/-! `waitForEvent` -/

@[simp] theorem State.waitForEvent_cfg (s : State) (w : EventRead) : (s.waitForEvent w).cfg = s.cfg := rfl
@[simp] theorem State.waitForEvent_x (s : State) (w : EventRead) : (s.waitForEvent w).x = s.x := rfl
@[simp] theorem State.waitForEvent_f (s : State) (w : EventRead) : (s.waitForEvent w).f = s.f := rfl
@[simp] theorem State.waitForEvent_pc (s : State) (w : EventRead) : (s.waitForEvent w).pc = s.pc := rfl
@[simp] theorem State.waitForEvent_fflags (s : State) (w : EventRead) : (s.waitForEvent w).fflags = s.fflags := rfl
@[simp] theorem State.waitForEvent_frm (s : State) (w : EventRead) : (s.waitForEvent w).frm = s.frm := rfl
@[simp] theorem State.waitForEvent_mstatus (s : State) (w : EventRead) : (s.waitForEvent w).mstatus = s.mstatus := rfl
@[simp] theorem State.waitForEvent_mie (s : State) (w : EventRead) : (s.waitForEvent w).mie = s.mie := rfl
@[simp] theorem State.waitForEvent_mtvec (s : State) (w : EventRead) : (s.waitForEvent w).mtvec = s.mtvec := rfl
@[simp] theorem State.waitForEvent_mscratch (s : State) (w : EventRead) : (s.waitForEvent w).mscratch = s.mscratch := rfl
@[simp] theorem State.waitForEvent_mepc (s : State) (w : EventRead) : (s.waitForEvent w).mepc = s.mepc := rfl
@[simp] theorem State.waitForEvent_mcause (s : State) (w : EventRead) : (s.waitForEvent w).mcause = s.mcause := rfl
@[simp] theorem State.waitForEvent_tdata1 (s : State) (w : EventRead) : (s.waitForEvent w).tdata1 = s.tdata1 := rfl
@[simp] theorem State.waitForEvent_tdata2 (s : State) (w : EventRead) : (s.waitForEvent w).tdata2 = s.tdata2 := rfl
@[simp] theorem State.waitForEvent_dcsr (s : State) (w : EventRead) : (s.waitForEvent w).dcsr = s.dcsr := rfl
@[simp] theorem State.waitForEvent_dpc (s : State) (w : EventRead) : (s.waitForEvent w).dpc = s.dpc := rfl
@[simp] theorem State.waitForEvent_dscratch0 (s : State) (w : EventRead) : (s.waitForEvent w).dscratch0 = s.dscratch0 := rfl
@[simp] theorem State.waitForEvent_dscratch1 (s : State) (w : EventRead) : (s.waitForEvent w).dscratch1 = s.dscratch1 := rfl
@[simp] theorem State.waitForEvent_loop0 (s : State) (w : EventRead) : (s.waitForEvent w).loop0 = s.loop0 := rfl
@[simp] theorem State.waitForEvent_loop1 (s : State) (w : EventRead) : (s.waitForEvent w).loop1 = s.loop1 := rfl
@[simp] theorem State.waitForEvent_mcountinhibit (s : State) (w : EventRead) : (s.waitForEvent w).mcountinhibit = s.mcountinhibit := rfl
@[simp] theorem State.waitForEvent_mcycle (s : State) (w : EventRead) : (s.waitForEvent w).mcycle = s.mcycle := rfl
@[simp] theorem State.waitForEvent_minstret (s : State) (w : EventRead) : (s.waitForEvent w).minstret = s.minstret := rfl
@[simp] theorem State.waitForEvent_hpmEvent (s : State) (w : EventRead) : (s.waitForEvent w).hpmEvent = s.hpmEvent := rfl
@[simp] theorem State.waitForEvent_hpmCounter (s : State) (w : EventRead) : (s.waitForEvent w).hpmCounter = s.hpmCounter := rfl
@[simp] theorem State.waitForEvent_debugMode (s : State) (w : EventRead) : (s.waitForEvent w).debugMode = s.debugMode := rfl
@[simp] theorem State.waitForEvent_debugPending (s : State) (w : EventRead) : (s.waitForEvent w).debugPending = s.debugPending := rfl
@[simp] theorem State.waitForEvent_stepPhase (s : State) (w : EventRead) : (s.waitForEvent w).stepPhase = s.stepPhase := rfl
@[simp] theorem State.waitForEvent_fetchEnabled (s : State) (w : EventRead) : (s.waitForEvent w).fetchEnabled = s.fetchEnabled := rfl
@[simp] theorem State.waitForEvent_mem (s : State) (w : EventRead) : (s.waitForEvent w).mem = s.mem := rfl
@[simp] theorem State.waitForEvent_imem (s : State) (w : EventRead) : (s.waitForEvent w).imem = s.imem := rfl
@[simp] theorem State.waitForEvent_stale (s : State) (w : EventRead) : (s.waitForEvent w).stale = s.stale := rfl
@[simp] theorem State.waitForEvent_irq (s : State) (w : EventRead) : (s.waitForEvent w).irq = s.irq := rfl
@[simp] theorem State.waitForEvent_debugReq (s : State) (w : EventRead) : (s.waitForEvent w).debugReq = s.debugReq := rfl
@[simp] theorem State.waitForEvent_fetchEnablePin (s : State) (w : EventRead) : (s.waitForEvent w).fetchEnablePin = s.fetchEnablePin := rfl
@[simp] theorem State.waitForEvent_pulpClockEn (s : State) (w : EventRead) : (s.waitForEvent w).pulpClockEn = s.pulpClockEn := rfl
@[simp] theorem State.waitForEvent_dataStall (s : State) (w : EventRead) : (s.waitForEvent w).dataStall = s.dataStall := rfl
@[simp] theorem State.waitForEvent_irqAck (s : State) (w : EventRead) : (s.waitForEvent w).irqAck = s.irqAck := rfl
@[simp] theorem State.waitForEvent_draws (s : State) (w : EventRead) : (s.waitForEvent w).draws = s.draws := rfl
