-- ==== Sys2Proof/Laws/PerInstr.lean ====
section
/-! SUPPORT. The per-instruction lemmas of statements about every instruction: decoding its encoding gives it back. -/

set_option linter.unusedSimpArgs false

namespace Sys2Proof.Laws

/-! One equation per encoding format: what decoding its words comes to. -/

theorem full (f7 : BitVec 7) (rs2 rs1 : Reg) (f3 : BitVec 3) (rd : Reg) (op : BitVec 7) :
    decodeCode (.full (word32 f7 rs2 rs1 f3 rd op)) = decodeFields f7 rs2 rs1 f3 rd op :=
  decode32_word32 ..

theorem half (f3 : BitVec 3) (b12 : BitVec 1) (a b : Reg) (q : BitVec 2) :
    decodeCode (.half (word16 f3 b12 a b q)) = decodeFields16 f3 b12 a b q :=
  decode16_word16 ..

theorem simd (f6 : BitVec 6) (b25 : BitVec 1) (f3 : BitVec 3) (rd rs1 rs2 : Reg) :
    decodeCode (encSimd f6 b25 f3 rd rs1 rs2) = decodeSimd f6 b25 rs2 rs1 f3 rd := by
  refine (full ..).trans ?_
  show decodeSimd ((f6 ++ b25).extractLsb' 1 6) ((f6 ++ b25).extractLsb' 0 1) rs2 rs1 f3 rd = _
  rw [BitVec.extractLsb'_append_eq_left, BitVec.extractLsb'_append_eq_right]

theorem loop (f4 : BitVec 4) (l : BitVec 1) (rs1 : Reg) (u : BitVec 12) :
    decodeCode (encLoop f4 l rs1 u) = decodeHwLoop (u.extractLsb' 5 7) (u.extractLsb' 0 5) rs1 (f4 ++ l) :=
  full ..

theorem top2 (f2 : BitVec 2) (is3 : Reg) : (f2 ++ is3).extractLsb' 5 2 = f2 := BitVec.extractLsb'_append_eq_left

theorem low5 (f2 : BitVec 2) (is3 : Reg) : (f2 ++ is3).extractLsb' 0 5 = is3 := BitVec.extractLsb'_append_eq_right

theorem loopCode (f4 : BitVec 4) (l : BitVec 1) : (f4 ++ l).extractLsb' 1 4 = f4 := BitVec.extractLsb'_append_eq_left

theorem loopSet (f4 : BitVec 4) (l : BitVec 1) : (f4 ++ l).extractLsb' 0 1 = l := BitVec.extractLsb'_append_eq_right

theorem fmtOf (rs3 : Reg) : (rs3 ++ 0#2).extractLsb' 0 2 = 0#2 := BitVec.extractLsb'_append_eq_right

theorem rs3Of (rs3 : Reg) : (rs3 ++ 0#2).extractLsb' 2 5 = rs3 := BitVec.extractLsb'_append_eq_left

theorem low3 (f2 : BitVec 2) (r : Reg3) : (f2 ++ r).extractLsb' 0 3 = r := BitVec.extractLsb'_append_eq_right

theorem high2 (f2 : BitVec 2) (r : Reg3) : (f2 ++ r).extractLsb' 3 2 = f2 := BitVec.extractLsb'_append_eq_left

end Sys2Proof.Laws

namespace Sys2Proof.Laws.RoundTrip

/-- Decoding the encoding of a well-formed instruction gives it back. -/
def Statement (i : Instr) : Prop := i.wellFormed = true → decodeCode (encode i) = .ok i

theorem lui (rd : Reg) (imm : BitVec 20) : Statement (.lui rd imm) :=
  fun _ => (full ..).trans (congrArg (fun v => Except.ok (Instr.lui rd v)) (immU_enc imm))

theorem auipc (rd : Reg) (imm : BitVec 20) : Statement (.auipc rd imm) :=
  fun _ => (full ..).trans (congrArg (fun v => Except.ok (Instr.auipc rd v)) (immU_enc imm))

theorem jal (rd : Reg) (imm : BitVec 20) : Statement (.jal rd imm) :=
  fun _ => (full ..).trans (congrArg (fun v => Except.ok (Instr.jal rd v)) ((congrArg immJ (immU_enc _)).trans (immJ_enc imm)))

theorem jalr (rd rs1 : Reg) (imm : BitVec 12) : Statement (.jalr rd rs1 imm) :=
  fun _ => (full ..).trans (congrArg (fun v => Except.ok (Instr.jalr rd rs1 v)) (immI_enc imm))

theorem beq (rs1 rs2 : Reg) (imm : BitVec 12) : Statement (.beq rs1 rs2 imm) :=
  fun _ => (full ..).trans (congrArg (fun v => Except.ok (Instr.beq rs1 rs2 v)) (immB_enc imm))

theorem bne (rs1 rs2 : Reg) (imm : BitVec 12) : Statement (.bne rs1 rs2 imm) :=
  fun _ => (full ..).trans (congrArg (fun v => Except.ok (Instr.bne rs1 rs2 v)) (immB_enc imm))
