-- ==== Sys2Proof/Laws/Step.lean ====
section
/-! SUPPORT. What a step can be, said once for each way it goes: later proofs cite these and do not unfold the step. -/

namespace Sys2Proof.Machine

/-- The step of a hart that runs is that of an awake one. -/
theorem step_of_runs {s : State} (h : Runs s) : step s = s.awakeStep := by
  obtain ⟨hl, hf, hc, hs⟩ := h
  have hg : (s.cfg.corevCluster && !s.pulpClockEn) = false := by
    cases e : s.cfg.corevCluster
    · rfl
    · rw [hc e]; rfl
  have hw : (s.sleeping && !s.wakes) = false := by
    cases e : s.sleeping
    · rfl
    · rw [hs e]; rfl
  unfold step State.runningStep
  rw [hl, hf, hg, hw]
  rfl

theorem State.boundaryOpen_iff {s : State} : s.boundaryOpen = true ↔ Attends s := by
  unfold State.boundaryOpen Attends
  cases s.elwWaiting <;> simp

/-- An event of lines (1) to (4) of R819 takes the place of the instruction. -/
theorem State.awakeStep_of_event {s t : State} (ha : Attends s) (hb : s.beginStep.boundary = some t) :
    s.awakeStep = .next t := by
  unfold State.awakeStep
  dsimp only
  rw [State.boundaryOpen_iff.2 ha, if_pos rfl, hb]

/-- Without one, or where none is looked at, the hart goes on with what waits or with the instruction at the pc. -/
theorem State.awakeStep_of_none {s : State} (hb : Attends s → s.beginStep.boundary = none) :
    s.awakeStep = s.beginStep.goOn s.elwWaiting := by
  unfold State.awakeStep
  dsimp only
  by_cases ha : Attends s
  · rw [hb ha, ite_self]
  · rw [if_neg (fun h => ha (State.boundaryOpen_iff.1 h))]

/-- Before fetch enable a step changes nothing. -/
theorem State.startStep_of_low {s : State} (h : s.fetchEnablePin = false) : s.startStep = .next s := by
  unfold State.startStep; simp [h]

/-- Fetch enable without a debug request sets the latch. -/
theorem State.startStep_of_high {s : State} (h : s.fetchEnablePin = true) (hr : s.debugRequested = false) :
    s.startStep = .next { s with fetchEnabled := true } := by
  unfold State.startStep; rw [h, hr]; rfl

/-- Fetch enable with a debug request is the first step of the running hart. -/
theorem State.startStep_of_request {s : State} (h : s.fetchEnablePin = true) (hr : s.debugRequested = true)
    (hm : s.debugMode = false) : s.startStep = State.runningStep { s with fetchEnabled := true } := by
  unfold State.startStep; rw [h, hr, hm]; rfl

/-- With nothing older kept, a fetch gives what the bus gives (20_memory R151). -/
theorem State.fetchWord_of_fresh {s : State} (h : s.stale = []) (a : Word) : s.fetchWord a = s.codeWord a := by
  unfold State.fetchWord State.oldWords; rw [h]; rfl

end Sys2Proof.Machine
end

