theorem reads_decodeSimd : (decodeSimd f6 b25 rs2 rs1 f3 rd).Reads (encSimd f6 b25 f3 rd rs1 rs2) := by
  unfold decodeSimd
  split
  case h_15 => -- the absolute values
    split
    case h_3 => exact reads_error
    all_goals exact reads_simdUnary ⟨rfl, rfl⟩
  case h_22 => -- extraction and insertion
    split
    case h_7 => exact reads_error
    all_goals exact reads_simdImm ⟨rfl, rfl⟩
  case h_23 => -- the shuffles of one register
    split
    case h_1 | h_2 => exact reads_simdReg ⟨rfl, rfl⟩
    case h_3 | h_4 => exact reads_simdImm ⟨rfl, rfl⟩
    case h_5 => exact reads_error
  case h_24 | h_25 | h_26 => -- the shuffles of single bytes
    split
    · exact reads_simdImm ⟨rfl, rfl⟩
    · exact reads_error
  case h_27 => -- the shuffles of two registers
    split
    case h_3 => exact reads_error
    all_goals exact reads_simdReg ⟨rfl, rfl⟩
  case h_28 | h_29 => -- packing
    split
    · exact reads_simdPair ⟨rfl, rfl⟩ ⟨rfl, rfl⟩
    · exact reads_error
  case h_40 => -- the complex products
    split
    case h_5 => exact reads_error
    all_goals exact reads_simdPair ⟨rfl, rfl⟩ ⟨rfl, rfl⟩
  case h_41 => -- the complex conjugate
    split
    · exact reads_simdUnary ⟨rfl, rfl⟩
    · exact reads_error
  case h_42 => -- the rotated differences
    split
    case h_5 => exact reads_error
    all_goals exact reads_simdReg ⟨rfl, rfl⟩
  case h_43 | h_44 => -- the shifted sums and differences
    split
    case h_4 => exact reads_error
    all_goals exact reads_simdReg ⟨rfl, rfl⟩
  case h_45 => exact reads_error
  all_goals -- the regular families
    exact reads_sixForms ⟨rfl, rfl⟩ ⟨rfl, rfl⟩ ⟨rfl, rfl⟩ ⟨rfl, rfl⟩ (fun _ => ⟨rfl, rfl⟩) fun _ => ⟨rfl, rfl⟩

end

/-- The decoder on the fields of a 32-bit word. -/
theorem reads_decodeFields {f7 : BitVec 7} {rs2 rs1 rd : Reg} {f3 : BitVec 3} {op : BitVec 7} :
    (decodeFields f7 rs2 rs1 f3 rd op).Reads (.full (word32 f7 rs2 rs1 f3 rd op)) := by
  unfold decodeFields
  split
  · exact reads_decodeLoad
  · exact reads_decodeLoadFp
  · exact reads_decodeCustom0
  · exact reads_decodeMiscMem
  · exact reads_decodeOpImm
  · exact reads_ok ⟨encU_immU .., rfl⟩
  · exact reads_decodeStore
  · exact reads_decodeStoreFp
  · exact reads_decodeCustom1
  · exact reads_decodeOp
  · exact reads_ok ⟨encU_immU .., rfl⟩
  · exact reads_decodeR4 fun _ => ⟨rfl, rfl⟩
  · exact reads_decodeR4 fun _ => ⟨rfl, rfl⟩
  · exact reads_decodeR4 fun _ => ⟨rfl, rfl⟩
  · exact reads_decodeR4 fun _ => ⟨rfl, rfl⟩
  · exact reads_decodeOpFp
  · exact reads_decodeCustom2
  · exact reads_decodeBranch
  · exact reads_decodeJalr
  · exact reads_ok ⟨(encJ_immJ ..).trans (encU_immU ..), rfl⟩
  · exact reads_decodeSystem
  · obtain ⟨f6, b25, rfl⟩ := exists_append (m := 6) (n := 1) f7
    rw [BitVec.extractLsb'_append_eq_left, BitVec.extractLsb'_append_eq_right]
    exact reads_decodeSimd
  · exact reads_error

/-! ### Compressed instructions, quadrant by quadrant (R163) -/

section
variable {f3 : BitVec 3} {b12 : BitVec 1} {a b : Reg}

theorem reads_decodeQ0 : (decodeQ0 f3 b12 a b).Reads (.half (word16 f3 b12 a b 0)) := by
  unfold decodeQ0
  split
  · exact reads_unlessReserved fun himm => ⟨encode_cAddi4spn_immCiw .., himm⟩
  case h_6 => exact reads_error
  all_goals exact reads_ok ⟨encCl_immCl .., rfl⟩

/-- Bit 12 is zero in the shifts and in the register operations of 32-bit cores. -/
theorem reads_unlessReserved_bit12 {i : Instr} {c : BitVec 1 → Code} (h : i.HasCode (c 0)) :
    (unlessReserved (b12 == 0) i).Reads (c b12) :=
  reads_unlessReserved fun hb => beq_iff_eq.1 hb ▸ h

theorem reads_decodeQ1Alu : (decodeQ1Alu b12 a b).Reads (.half (word16 4 b12 a b 1)) := by
  obtain ⟨f2, rd, rfl⟩ := exists_append (m := 2) (n := 3) a
  simp only [decodeQ1Alu, Laws.high2, Laws.low3]
  split
  · exact reads_unlessReserved_bit12 (c := fun z => .half (word16 4 z _ b 1)) ⟨rfl, rfl⟩
  · exact reads_unlessReserved_bit12 (c := fun z => .half (word16 4 z _ b 1)) ⟨rfl, rfl⟩
  · exact reads_ok ⟨encode_cAndi_immCi .., rfl⟩
  · obtain ⟨g2, rs2, rfl⟩ := exists_append (m := 2) (n := 3) b
    rw [Laws.high2, Laws.low3]
    split <;> exact reads_unlessReserved_bit12 (c := fun z => .half (word16 4 z _ _ 1)) ⟨rfl, rfl⟩

theorem reads_decodeQ1 : (decodeQ1 f3 b12 a b).Reads (.half (word16 f3 b12 a b 1)) := by
  unfold decodeQ1
  split
  · refine reads_ite (fun ha => reads_ok ?_) fun ha => reads_ok ⟨encCi_immCi .., bne_iff_ne.2 ha⟩
    subst ha
    exact ⟨encCi_immCi .., rfl⟩
  · exact reads_ok ⟨encCj_immCj .., rfl⟩
  · exact reads_ok ⟨encCi_immCi .., rfl⟩
  · refine reads_ite (fun ha => ?_) fun ha => ?_
    · subst ha
      exact reads_unlessReserved fun himm => ⟨encode_cAddi16sp_immAddi16sp .., himm⟩
    · exact reads_unlessReserved fun himm => ⟨encCi_immCi .., Bool.and_eq_true_iff.2 ⟨bne_iff_ne.2 ha, himm⟩⟩
  · exact reads_decodeQ1Alu
  · exact reads_ok ⟨encCj_immCj .., rfl⟩
  · exact reads_ok ⟨encCb_immCb .., rfl⟩
  · exact reads_ok ⟨encCb_immCb .., rfl⟩

theorem reads_decodeQ2 : (decodeQ2 f3 b12 a b).Reads (.half (word16 f3 b12 a b 2)) := by
  unfold decodeQ2
  split
  · exact reads_unlessReserved_bit12 (c := fun z => .half (word16 0 z a b 2)) ⟨encCi_immCi .., rfl⟩
  · exact reads_unlessReserved fun ha => ⟨encLwsp_immLwsp .., ha⟩
  · exact reads_ok ⟨encLwsp_immLwsp .., rfl⟩
  · split
    · refine reads_ite (fun hb => ?_) fun hb => reads_ok ⟨rfl, bne_iff_ne.2 hb⟩
      subst hb
      exact reads_unlessReserved fun ha => ⟨rfl, ha⟩
    · refine reads_ite (fun hb => ?_) fun hb => reads_ok ⟨rfl, bne_iff_ne.2 hb⟩
      subst hb
      refine reads_ite (fun ha => ?_) fun ha => reads_ok ⟨rfl, bne_iff_ne.2 ha⟩
      subst ha
      exact reads_ok ⟨rfl, rfl⟩
  · exact reads_ok ⟨encSwsp_immSwsp .., rfl⟩
  · exact reads_ok ⟨encSwsp_immSwsp .., rfl⟩
  · exact reads_error

/-- The decoder on the fields of a parcel. -/
theorem reads_decodeFields16 {q : BitVec 2} : (decodeFields16 f3 b12 a b q).Reads (.half (word16 f3 b12 a b q)) := by
  unfold decodeFields16
  split
  · exact reads_decodeQ0
  · exact reads_decodeQ1
  · exact reads_decodeQ2
  · exact reads_error

end

/-- What the decoder accepts is the code of its answer. -/
theorem reads_decodeCode (c : Code) : (decodeCode c).Reads c := by
  cases c with
  | half h =>
    have hread := reads_decodeFields16 (f3 := h.extractLsb' 13 3) (b12 := h.extractLsb' 12 1) (a := h.extractLsb' 7 5)
      (b := h.extractLsb' 2 5) (q := h.extractLsb' 0 2)
    rwa [word16_fields] at hread
  | full w =>
    have hread := reads_decodeFields (f7 := w.extractLsb' 25 7) (rs2 := w.extractLsb' 20 5) (rs1 := w.extractLsb' 15 5)
      (f3 := w.extractLsb' 12 3) (rd := w.extractLsb' 7 5) (op := w.extractLsb' 0 7)
    rwa [word32_fields] at hread

/-- Settles O2: every answer of the decoder is read from the code of a well-formed instruction. -/
theorem encodeInvertsDecode : Obligations.EncodeInvertsDecode := reads_decodeCode

end Sys2Proof
end

section
/-! SUPPORT. The word operations of the model as arithmetic on integers: each gives the number that the same operation gives on
the integers, modulo 2^n (spec/40_rv32im.md sections 1 to 5 and 7). -/

namespace Sys2Proof.Machine

/-! Sums, products and quotients -/

section
variable {n : Nat} (x y : BitVec n)

/-- A word is known from its signed value, modulo 2^n. -/
theorem eq_ofInt {x : BitVec n} {z : Int} (h : x.toInt = z.bmod (2 ^ n)) : x = BitVec.ofInt n z :=
  BitVec.eq_of_toInt_eq (h.trans (BitVec.toInt_ofInt z).symm)

/-- A word is known from its unsigned value. -/
theorem eq_ofNat {x : BitVec n} {k : Nat} (h : x.toNat = k) : x = BitVec.ofNat n k := by
  rw [← h, BitVec.ofNat_toNat, BitVec.setWidth_eq]

theorem add_eq_ofInt : x + y = BitVec.ofInt n (x.toInt + y.toInt) := eq_ofInt (BitVec.toInt_add x y)

theorem sub_eq_ofInt : x - y = BitVec.ofInt n (x.toInt - y.toInt) := eq_ofInt BitVec.toInt_sub

theorem mul_eq_ofInt : x * y = BitVec.ofInt n (x.toInt * y.toInt) := eq_ofInt (BitVec.toInt_mul x y)

/-- Division toward zero; the quotient of the most negative number by -1 wraps. -/
theorem sdiv_eq_ofInt : x.sdiv y = BitVec.ofInt n (x.toInt.tdiv y.toInt) := eq_ofInt (BitVec.toInt_sdiv x y)

theorem srem_eq_ofInt : x.srem y = BitVec.ofInt n (x.toInt.tmod y.toInt) := by
  rw [← BitVec.toInt_srem, BitVec.ofInt_toInt]

theorem udiv_eq_ofNat : x / y = BitVec.ofNat n (x.toNat / y.toNat) := eq_ofNat BitVec.toNat_udiv

theorem umod_eq_ofNat : x % y = BitVec.ofNat n (x.toNat % y.toNat) := eq_ofNat BitVec.toNat_umod

end

/-- Adding a sign-extended immediate is adding its value. -/
theorem add_signExtend_eq_ofInt {m n : Nat} (h : m ≤ n) (x : BitVec n) (imm : BitVec m) :
    x + imm.signExtend n = BitVec.ofInt n (x.toInt + imm.toInt) := by
  rw [add_eq_ofInt, BitVec.toInt_signExtend_of_le h]

/-! The high half of a product -/

/-- The high word of a number of 64 bits is its quotient by 2^32, rounded down. -/
theorem extractLsb'_high_ofInt (z : Int) :
    (BitVec.ofInt 64 z).extractLsb' 32 32 = BitVec.ofInt 32 (z / 2 ^ 32) := by
  apply BitVec.eq_of_toNat_eq
  simp only [BitVec.extractLsb'_toNat, BitVec.toNat_ofInt, Nat.shiftRight_eq_div_pow]
  omega

theorem mulHigh_eq_ofInt (x y : BitVec 64) : mulHigh x y = BitVec.ofInt 32 (x.toInt * y.toInt / 2 ^ 32) := by
  rw [mulHigh, mul_eq_ofInt, extractLsb'_high_ofInt]

/-- A zero-extended word of 64 bits is not negative. -/
theorem toInt_setWidth_word (x : Word) : (x.setWidth 64).toInt = x.toNat := by
  have h : (x.setWidth 64).toNat = x.toNat := BitVec.toNat_setWidth_of_le (by decide)
  rw [BitVec.toInt_eq_toNat_of_lt (by omega), h]
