-- ==== Sys2Proof/Machine/Core.lean ====
section
/-! DEFINITION. The machine as the host takes it. -/

def Sys2Proof.core : Host.Core :=
  { State := Sys2Proof.Machine.State, Fault := Sys2Proof.Machine.Fault, Refusal := Sys2Proof.Machine.Refusal,
    step := Sys2Proof.Machine.step, reset := Sys2Proof.Machine.State.reset }
end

- PROBLEM DESCRIPTION -
Wherever the word "debugMode" turns up in the records, copy out the line it is on.

- SOLUTION TO THE PROBLEM -
@[simp] theorem State.waitForEvent_debugMode (s : State) (w : EventRead) : (s.waitForEvent w).debugMode = s.debugMode := rfl
    (hm : s.debugMode = false) : s.startStep = State.runningStep { s with fetchEnabled := true } := by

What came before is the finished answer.